» **WHAT IS REQUIRED**
Restate word for word the lines of the records below, starting at the line that contains "not listed. -/" and ending at the line that contains "listed keeps the form. -/", with both of those lines included and nothing else.

» **DATA EXTRACTS**
+--

/-! ### modDomain changes pwr only -/

@[simp] theorem State.modDomain_pins (s : State) (d : U16) (f : Domain → Domain) : (s.modDomain d f).pins = s.pins := rfl
@[simp] theorem State.modDomain_boot (s : State) (d : U16) (f : Domain → Domain) : (s.modDomain d f).boot = s.boot := rfl
@[simp] theorem State.modDomain_pl (s : State) (d : U16) (f : Domain → Domain) : (s.modDomain d f).pl = s.pl := rfl
@[simp] theorem State.modDomain_seams (s : State) (d : U16) (f : Domain → Domain) : (s.modDomain d f).seams = s.seams := rfl
@[simp] theorem State.modDomain_fab (s : State) (d : U16) (f : Domain → Domain) : (s.modDomain d f).fab = s.fab := rfl
@[simp] theorem State.modDomain_model (s : State) (d : U16) (f : Domain → Domain) : (s.modDomain d f).model = s.model := rfl
@[simp] theorem State.modDomain_snd (s : State) (d : U16) (f : Domain → Domain) : (s.modDomain d f).snd = s.snd := rfl
@[simp] theorem State.modDomain_pic (s : State) (d : U16) (f : Domain → Domain) : (s.modDomain d f).pic = s.pic := rfl
@[simp] theorem State.modDomain_fwd (s : State) (d : U16) (f : Domain → Domain) : (s.modDomain d f).fwd = s.fwd := rfl
@[simp] theorem State.modDomain_time (s : State) (d : U16) (f : Domain → Domain) : (s.modDomain d f).time = s.time := rfl
@[simp] theorem State.modDomain_net (s : State) (d : U16) (f : Domain → Domain) : (s.modDomain d f).net = s.net := rfl
@[simp] theorem State.modDomain_cip (s : State) (d : U16) (f : Domain → Domain) : (s.modDomain d f).cip = s.cip := rfl
@[simp] theorem State.modDomain_acc (s : State) (d : U16) (f : Domain → Domain) : (s.modDomain d f).acc = s.acc := rfl
@[simp] theorem State.modDomain_twin (s : State) (d : U16) (f : Domain → Domain) : (s.modDomain d f).twin = s.twin := rfl
@[simp] theorem State.modDomain_keep (s : State) (d : U16) (f : Domain → Domain) : (s.modDomain d f).keep = s.keep := rfl
@[simp] theorem State.modDomain_disp (s : State) (d : U16) (f : Domain → Domain) : (s.modDomain d f).disp = s.disp := rfl
@[simp] theorem State.modDomain_mem (s : State) (d : U16) (f : Domain → Domain) : (s.modDomain d f).mem = s.mem := rfl
@[simp] theorem State.modDomain_dma (s : State) (d : U16) (f : Domain → Domain) : (s.modDomain d f).dma = s.dma := rfl
@[simp] theorem State.modDomain_ks (s : State) (d : U16) (f : Domain → Domain) : (s.modDomain d f).ks = s.ks := rfl
@[simp] theorem State.modDomain_pwr (s : State) (d : U16) (f : Domain → Domain) : (s.modDomain d f).pwr = { s.pwr with domains := tput s.pwr.domains d.toNat (f (s.domain d)) } := rfl
@[simp] theorem State.modDomain_patt (s : State) (d : U16) (f : Domain → Domain) : (s.modDomain d f).patt = s.patt := rfl
@[simp] theorem State.modDomain_pending (s : State) (d : U16) (f : Domain → Domain) : (s.modDomain d f).pending = s.pending := rfl
@[simp] theorem State.modDomain_draws (s : State) (d : U16) (f : Domain → Domain) : (s.modDomain d f).draws = s.draws := rfl

end Sys2Proof.Machine
end

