-- ==== Sys2Proof/Laws/Memory.lean ====
section
/-! SUPPORT. Byte memory: reading what was written, writing elsewhere, and the canonical form, which every memory operation keeps. -/

namespace Sys2Proof.Machine

open Sys2Proof

/-! ### The canonical form -/

/-- A list above a bound is above every lower bound. -/
theorem memWf_mono {lo lo' : Nat} {m : List Host.Cell} (h : memWf lo m = true) (hl : lo' ≤ lo) : memWf lo' m = true := by
  cases m with
  | nil => rfl
  | cons p t =>
    obtain ⟨k, b⟩ := p
    simp only [memWf, Bool.and_eq_true, decide_eq_true_eq] at h ⊢
    exact ⟨⟨by omega, h.1.2⟩, h.2⟩

/-- Erasing an address keeps the form. -/
theorem memWf_erase {lo : Nat} {m : List Host.Cell} (h : memWf lo m = true) (a : Nat) : memWf lo (memErase m a) = true := by
  induction m generalizing lo with
  | nil => rfl
  | cons p t ih =>
    obtain ⟨k, b⟩ := p
    simp only [memWf, Bool.and_eq_true, decide_eq_true_eq] at h
    have it := ih h.2
    unfold memErase at it ⊢
    rw [List.filter_cons]
    split
    · simp only [memWf, Bool.and_eq_true, decide_eq_true_eq]
      exact ⟨h.1, it⟩
    · exact memWf_mono it (by omega)

/-- An erased address is not listed. -/
theorem memErase_absent (m : List Host.Cell) (a : Nat) : ∀ p ∈ memErase m a, p.1 ≠ a := by
  intro p hp
  simpa [memErase] using (List.mem_filter.mp hp).2

/-- Inserting a byte other than 0 at an address not listed keeps the form. -/
theorem memWf_insert {lo : Nat} {m : List Host.Cell} (h : memWf lo m = true) {a : Nat} (ha : lo ≤ a) {b : BitVec 8} (hb : b ≠ 0) (hm : ∀ p ∈ m, p.1 ≠ a) :
    memWf lo (memInsert m a b) = true := by
  induction m generalizing lo with
  | nil => simpa [memInsert, memWf, ha] using hb
  | cons p t ih =>
    obtain ⟨k, c⟩ := p
    have hk : k ≠ a := hm (k, c) (by simp)
    simp only [memWf, Bool.and_eq_true, decide_eq_true_eq] at h
    unfold memInsert
    split
    · simp only [memWf, Bool.and_eq_true, decide_eq_true_eq]
      exact ⟨⟨ha, by simpa using hb⟩, ⟨by omega, h.1.2⟩, h.2⟩
    · simp only [memWf, Bool.and_eq_true, decide_eq_true_eq]
      exact ⟨h.1, ih h.2 (by omega) (fun p hp => hm p (by simp [hp]))⟩

/-- A write of a byte keeps the form. -/
theorem memWf_write {m : List Host.Cell} (h : memWf 0 m = true) (a : Nat) (b : BitVec 8) : memWf 0 (memWrite m a b) = true := by
  unfold memWrite
  dsimp only
  split
  · exact memWf_erase h a
  · exact memWf_insert (memWf_erase h a) (Nat.zero_le a) ‹_› (memErase_absent m a)

/-- A write of bytes keeps the form. -/
theorem memWf_put {m : List Host.Cell} (h : memWf 0 m = true) (a : Nat) (b : Bytes) : memWf 0 (memPut m a b) = true := by
  induction b generalizing m a with
  | nil => exact h
  | cons x t ih => exact ih (memWf_write h a x) (a + 1)

/-! ### Reading after writing -/

/-- Erasing reads 0 at the address and changes no other. -/
theorem memRead_erase (m : List Host.Cell) (a x : Nat) : memRead (memErase m a) x = if x = a then 0 else memRead m x := by
  induction m with
  | nil => simp [memErase, memRead]
  | cons p t ih =>
    obtain ⟨k, b⟩ := p
    unfold memErase at ih ⊢
    rw [List.filter_cons]
    split
    · rename_i h
      have : k ≠ a := by simpa using h
      simp only [memRead, ih]
      split
      · rename_i e; subst e; simp [this]
      · rfl
    · rename_i h
      have : k = a := by simpa using h
      subst this
      rw [ih]
      split
      · rfl
      · simp only [memRead]; split
        · omega
        · rfl

/-- Inserting at an address not listed sets that byte and changes no other. -/
theorem memRead_insert {m : List Host.Cell} {a : Nat} (hm : ∀ p ∈ m, p.1 ≠ a) (b : BitVec 8) (x : Nat) :
    memRead (memInsert m a b) x = if x = a then b else memRead m x := by
  induction m with
  | nil => simp only [memInsert, memRead, eq_comm]
  | cons p t ih =>
    obtain ⟨k, c⟩ := p
    have hk : k ≠ a := hm (k, c) (by simp)
    have it := ih (fun p hp => hm p (by simp [hp]))
    unfold memInsert
    split
    · simp only [memRead, eq_comm]
    · simp only [memRead, it]
      split
      · rename_i e; subst e; simp [hk]
      · rfl

/-- The law of one byte: a write sets its own address and changes no other. -/
theorem memRead_write (m : List Host.Cell) (a : Nat) (b : BitVec 8) (x : Nat) : memRead (memWrite m a b) x = if x = a then b else memRead m x := by
  unfold memWrite
  dsimp only
  split
  · rename_i h; subst h; rw [memRead_erase]
  · rw [memRead_insert (memErase_absent m a), memRead_erase]
    split <;> rfl

/-- A write of bytes changes nothing outside them. -/
theorem memRead_put_outside (m : List Host.Cell) (a : Nat) (b : Bytes) {x : Nat} (h : x < a ∨ a + b.length ≤ x) : memRead (memPut m a b) x = memRead m x := by
  induction b generalizing m a with
  | nil => rfl
  | cons c t ih =>
    simp only [List.length_cons] at h
    unfold memPut
    rw [ih (memWrite m a c) (a + 1) (by omega), memRead_write]
    split
    · omega
    · rfl

/-- A write of bytes reads back as those bytes. -/
theorem memRead_put_inside (m : List Host.Cell) (a : Nat) (b : Bytes) (k : Nat) (h : k < b.length) : memRead (memPut m a b) (a + k) = b[k] := by
  induction b generalizing m a k with
  | nil => simp at h
  | cons c t ih =>
    unfold memPut
    cases k with
    | zero =>
      rw [memRead_put_outside _ _ _ (by omega), memRead_write]
      simp
    | succ n =>
      have := ih (memWrite m a c) (a + 1) n (by simpa using h)
      rw [show a + (n + 1) = a + 1 + n by omega, this]
      rfl

/-- Two memories in canonical form that read alike are the same list. -/
theorem memWf_ext {lo : Nat} {m n : List Host.Cell} (hm : memWf lo m = true) (hn : memWf lo n = true) (h : ∀ x, memRead m x = memRead n x) : m = n := by
  have low : ∀ {l : Nat} {m : List Host.Cell}, memWf l m = true → ∀ x, x < l → memRead m x = 0 := by
    intro l m hm x hx
    induction m generalizing l with
    | nil => rfl
    | cons p t ih =>
      obtain ⟨k, b⟩ := p
      simp only [memWf, Bool.and_eq_true, decide_eq_true_eq] at hm
      simp only [memRead]
      split
      · omega
      · exact ih hm.2 (by omega)
  induction m generalizing lo n with
  | nil =>
    cases n with
    | nil => rfl
    | cons p t =>
      obtain ⟨k, b⟩ := p
      simp only [memWf, Bool.and_eq_true, decide_eq_true_eq] at hn
      have := h k
      simp only [memRead, if_true] at this
      simp [← this] at hn
  | cons p t ih =>
    obtain ⟨k, b⟩ := p
    simp only [memWf, Bool.and_eq_true, decide_eq_true_eq] at hm
    cases n with
    | nil =>
      have := h k
      simp only [memRead, if_true] at this
      simp [this] at hm
    | cons q u =>
      obtain ⟨j, c⟩ := q
      simp only [memWf, Bool.and_eq_true, decide_eq_true_eq] at hn
      have hkj : k = j := by
        rcases Nat.lt_trichotomy k j with e | e | e
        · have := h k
          simp only [memRead, if_true, if_neg (by omega : ¬ j = k)] at this
          rw [low hn.2 k (by omega)] at this
          simp [this] at hm
        · exact e
        · have := h j
          simp only [memRead, if_true, if_neg (by omega : ¬ k = j)] at this
          rw [low hm.2 j (by omega)] at this
          simp [← this] at hn
      subst hkj
      have hbc : b = c := by simpa [memRead] using h k
      subst hbc
      have := ih hm.2 hn.2 (fun x => by
        have := h x
        simp only [memRead] at this
        split at this
        · rename_i e; subst e; rw [low hm.2 k (by omega), low hn.2 k (by omega)]
        · exact this)
      rw [this]

/-! ### Posted writes and DMA channels -/

/-- Writes of several runs of bytes keep the form. -/
theorem memWf_puts (l : List (Nat × Bytes)) {m : List Host.Cell} (h : memWf 0 m = true) : memWf 0 (l.foldl (fun m w => memPut m w.1 w.2) m) = true := by
  induction l generalizing m with
  | nil => exact h
  | cons w l ih => exact ih (memWf_put h w.1 w.2)

/-- Host memory with the mailboxes' posted writes is in canonical form. -/
@[simp] theorem State.landed_ok (s : State) (hh : memWf 0 s.mem.host = true) : memWf 0 s.landed = true := memWf_puts _ hh

end Sys2Proof.Machine
end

+--

» **RESULT BELOW**
/-- An erased address is not listed. -/
theorem memErase_absent (m : List Host.Cell) (a : Nat) : ∀ p ∈ memErase m a, p.1 ≠ a := by
  intro p hp
  simpa [memErase] using (List.mem_filter.mp hp).2

/-- Inserting a byte other than 0 at an address not listed keeps the form. -/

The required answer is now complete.